You are checking out how your site is ranking in Google today and notice your website description has been hijacked by Viagra salespeople.
You type in the address to your site and your site doesn’t load…
You’ve been hacked!
First, take a deep breath. Getting hacked stinks. It feels like you’ve been invaded, robbed, taken advantage of. And cleaning it up is going to take some time and concentration. But your site can be back up and running and more secure today.
I suggest checking out WordPress.org’s checklist on what to do if your WordPress site gets hacked before going through this list. I take the strict approach when it comes to cleaning out a site, but other options are presented there that may fit your need better. And, it’s always good to get a second opinion.
Now let’s clean your site!
Salvage the Old Site
1. If you can access the dashboard, export all pages, posts, categories, tags, and media from the site using the Tools–>Export function. If you can’t access your dashboard any longer, you’ll need to do a database dump via your host account. Instructions vary by host on how to do this, so if you’re unsure contact your hosting provider.
2. Download, via FTP, the wp-content folder from the corrupt site.
3. Make good notes about any custom menus you’ve created, as these won’t be in the export file or in the wp-content folder.
4. Also make good notes about any widgets you have – their contents, settings, placement, order, etc. – as these aren’t in the export file or wp-content folder either.
5. Lastly, go through the whole Settings area of the dashboard and make note of anything customized there. Most folks only have messed with the Settings–>General area, but you’ll also want to be absolutely sure you take note of the settings in the Settings–>Permalink menu, as if your new clean site has a different permalink structure then visitors from search engine results won’t end up at the right content (likely will get a 404 error screen). Do not take note of settings related to plugins that may be in the Settings area, as these will be pulled in when you re-upload the contents of your wp-content folder.
Attempt Recreation of the Site at Another Location (a.k.a. Cover Your A$$)
6. Do a fresh WordPress install with a brand new database (don’t use same DB name, username, or password as the old install) and WordPress username and password at another location. A completely different domain is preferred, but a subdirectory of the existing site is acceptable if that’s the only option.
7. Import the .xml file exported from the old site.
8. Upload the contents of the old site’s wp-content folder to the new install’s wp-content folder. I like to get choosy here, by actually only re-uploading the specific theme I know I want to use, and same for the plugins. This minimizes the risk of putting a vulnerability right back into the new clean site.
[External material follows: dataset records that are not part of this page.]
-- ==== Sys2Proof/Machine/RingBuffer.lean ====
section
/-!
DEFINITION. The meanings of the RB commands (R171 to R179) and the synchronisation steps (R180, R181).
-/

namespace Sys2Proof.Machine

/-- `RB_INIT` (R171): set up the buffer with backing length `len`. The storage bytes keep their values. -/
def execRbInit (len : Half) (s : State) : Answer :=
  if len.toNat < 2 ∨ s.cfg.rbSize < len.toNat then fail .p .badArg s
  else
    succeed .p (BitVec.ofNat 32 (len.toNat - 1))
      { s with
        rb := { s.rb with
          ready := true
          len := len
          wr := 0
          rd := 0
          rdSyncP := if s.cfg.rbCdc then 0 else s.rb.rdSyncP
          wrSyncC := if s.cfg.rbCdc then 0 else s.rb.wrSyncC } }

/-- `rb_mem[rb_wr] <- a; rb_wr <- (rb_wr + 1) mod L` (R172, R173). -/
def ringStore (a : Byte) (u : Ring) : Ring :=
  { u with mem := Memory.write u.mem u.wr.toNat a, wr := ringNext u.len u.wr }

/-- `RB_PUSH` (R172): store one byte if there is room. -/
def execRbPush (a : Byte) (s : State) : Answer :=
  if s.rb.ready then
    if ringFull s.rb.len.toNat s.rb.wr.toNat (viewRdP s).toNat then fail .p .full s
    else withStorage s s.rb.wr.toNat (succeed .p 0 { s with rb := ringStore a s.rb })
  else fail .p .notInit s

/-- `RB_PUSH_OVERWRITE` (R173): store one byte always, and drop the oldest byte if the buffer was full. -/
def execRbPushOverwrite (a : Byte) (s : State) : Answer :=
  if s.cfg.rbCdc then fail .p .illegal s
  else if s.rb.ready then
    let u := ringStore a s.rb
    withStorage s s.rb.wr.toNat
      (if u.wr = u.rd then succeed .p 1 { s with rb := { u with rd := ringNext u.len u.rd } }
       else succeed .p 0 { s with rb := u })
  else fail .p .notInit s

/-- `RB_IS_EMPTY` (R174). -/
def execRbIsEmpty (x : Port) (s : State) : Answer := ringQuery x (fun _ w r => boolWord (ringEmpty w r)) s

/-- `RB_IS_FULL` (R175). -/
def execRbIsFull (x : Port) (s : State) : Answer := ringQuery x (fun len w r => boolWord (ringFull len w r)) s

/-- `RB_PUSH_AVAILABLE` (R176). -/
def execRbPushAvailable (x : Port) (s : State) : Answer :=
  ringQuery x (fun len w r => BitVec.ofNat 32 (pushAvail len w r)) s

/-- `RB_POP_AVAILABLE` (R177). -/
def execRbPopAvailable (x : Port) (s : State) : Answer :=
  ringQuery x (fun len w r => BitVec.ofNat 32 (popAvail len w r)) s

/-- `RB_POP` (R178): take the oldest byte. -/
def execRbPop (s : State) : Answer :=
  if s.rb.ready then
    if ringEmpty (viewWrC s).toNat s.rb.rd.toNat then fail .c .empty s
    else
      withStorage s s.rb.rd.toNat
        (succeed .c ((ringByte s s.rb.rd.toNat).setWidth 32)
          { s with rb := { s.rb with rd := ringNext s.rb.len s.rb.rd } })
  else fail .c .notInit s

/-- `RB_PEEK` (R179): read the oldest byte without taking it. -/
def execRbPeek (s : State) : Answer :=
  if s.rb.ready then
    if ringEmpty (viewWrC s).toNat s.rb.rd.toNat then fail .c .empty s
    else withStorage s s.rb.rd.toNat (succeed .c ((ringByte s s.rb.rd.toNat).setWidth 32) s)
  else fail .c .notInit s

/-- The `SYNC_P` step: `rb_rd_sync_p <- rb_rd` (R180). With `RB_CDC = 0` the agent is not present (R20, log 10). -/
def syncP (s : State) : Answer :=
  if s.cfg.rbCdc then .next { s with rb := { s.rb with rdSyncP := s.rb.rd } } else .refused .agentAbsent

/-- The `SYNC_C` step: `rb_wr_sync_c <- rb_wr` (R181). With `RB_CDC = 0` the agent is not present (R20, log 10). -/
def syncC (s : State) : Answer :=
  if s.cfg.rbCdc then .next { s with rb := { s.rb with wrSyncC := s.rb.wr } } else .refused .agentAbsent

end Sys2Proof.Machine
end

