/-- A rounded integer of units has all three properties. -/
theorem roundsSum_roundTo {neg : Bool} {x : Int} (hx : withSignInt neg x.natAbs = x) :
    RoundsSum (roundTo neg x.natAbs 1) x where
  finite_iff := by
    rw [isFinite_roundTo_iff neg _ Nat.one_pos, ← intCast_overflowBound, Int.abs_eq_natAbs, Nat.mul_one, Nat.cast_lt]
  overflow hf := by
    have hbig : ¬ x.natAbs < overflowBound := by
      simpa [hf] using (isFinite_roundTo_iff neg x.natAbs Nat.one_pos).not
    have hpos := overflowBound_pos
    rw [roundTo_eq_infinity hf]
    unfold withSignInt at hx
    cases neg
    · rw [if_neg Bool.false_ne_true] at hx
      rw [if_neg (by omega)]
      rfl
    · rw [if_pos rfl] at hx
      rw [if_pos (by omega)]
      rfl
  nearest hf := by
    have h := roundTo_nearestEven Nat.one_pos hf
    rwa [hx] at h

section
variable {a b : F64}

theorem roundsSum_add64 (ha : isFinite a = true) (hb : isFinite b = true) :
    RoundsSum (add64 a b) (scaled a + scaled b) := by
  obtain ⟨neg, h, hx⟩ := exists_add64_eq_roundTo ha hb
  rw [h]
  exact roundsSum_roundTo hx

theorem roundsSum_sub64 (ha : isFinite a = true) (hb : isFinite b = true) :
    RoundsSum (sub64 a b) (scaled a - scaled b) := by
  have h := roundsSum_add64 ha (b := neg64 b) (by simpa using hb)
  rwa [scaled_neg64, ← sub_eq_add_neg, ← sub64_eq_add64 (not_isNaN_of_isFinite hb)] at h

theorem add64_of_sum_eq_zero (ha : isFinite a = true) (hb : isFinite b = true) (h0 : scaled a + scaled b = 0) :
    add64 a b = if signBit a ∧ signBit b then 0x8000000000000000 else 0 := by
  rw [add64_of_isFinite ha hb, if_pos h0]
  cases signBit a <;> cases signBit b <;> rfl

theorem sub64_of_difference_eq_zero (ha : isFinite a = true) (hb : isFinite b = true) (h0 : scaled a - scaled b = 0) :
    sub64 a b = if signBit a ∧ ¬ signBit b then 0x8000000000000000 else 0 := by
  rw [sub64_eq_add64 (not_isNaN_of_isFinite hb),
    add64_of_sum_eq_zero ha (by simpa using hb) (by rwa [scaled_neg64, ← sub_eq_add_neg]), signBit_neg64]
  simp

/-- An infinite operand of a sum that is no NaN is the sum. -/
theorem add64_eq_of_isInf (h : isNaN (add64 a b) = false) :
    (isInf a = true → add64 a b = a) ∧ (isInf b = true → add64 a b = b) := by
  rw [← Bool.not_eq_true, isNaN_add64_iff, not_or, not_or] at h
  obtain ⟨na, nb, hinf⟩ := h
  rw [Bool.not_eq_true] at na nb
  have hleft : isInf a = true → add64 a b = a := fun ha => by
    rw [add64_of_isInf_left ha na nb, if_neg fun h => hinf ⟨ha, h⟩]
  refine ⟨hleft, fun hb => ?_⟩
  rcases classify a with ⟨ha, -, -⟩ | ⟨-, ha, -⟩ | ⟨-, -, ha⟩
  · exact add64_of_isInf_right hb ha nb
  · have hs : signBit a = signBit b := not_not.mp fun hs => hinf ⟨ha, hb, hs⟩
    rw [hleft ha, eq_infinity_of_isInf ha, eq_infinity_of_isInf hb, hs]
  · simp [ha] at na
9. Using your perfect notes, recreate your custom menus, widgets and widget areas, and Settings.
10. Check out the site. Does it look just like the old one? Does it operate as it should? Great. Now that you’re sure you have a (hopefully) clean version of your site working, let’s go trash the corrupt site.
Trash the Corrupt Site & Change Passwords
11. At your host account, delete the database associated with the old site.
12. Via FTP, delete all files contained in your old website’s directory that you had WordPress installed to.
13. Change the FTP password for the host account associated with the site.
Restore the Clean Site at the Permanent Home
13. Go back and repeat steps 6-10, but at the site’s new permanent home. Again, ensure all usernames and passwords are different than they were on the corrupt site, and that they meet “Strong” standards.
When finished, you should have your site up and running and clean again. To keep it that way, stay tuned for my next post where I’ll review the steps to take to keep your WordPress install safe and secure to prevent any further attacks.
A Couple Notes
- If you were keeping good backups of your site to begin with, you may be able to just restore back to a time before the corruption. I personally wouldn’t be very comfortable with thinking this is truly cleaning the site (different backup plugins cover different database parts and files), but in a pinch or until you have the time to do a full clean out, this could work.
- Take your time going through all of this. It’s easy to get pretty riled up when you find out your site has been hacked by the Viagra dealer next door, but your site can be cleaned and restored with minimal to no loss of information. Stay on track and you’ll be up and running in no time.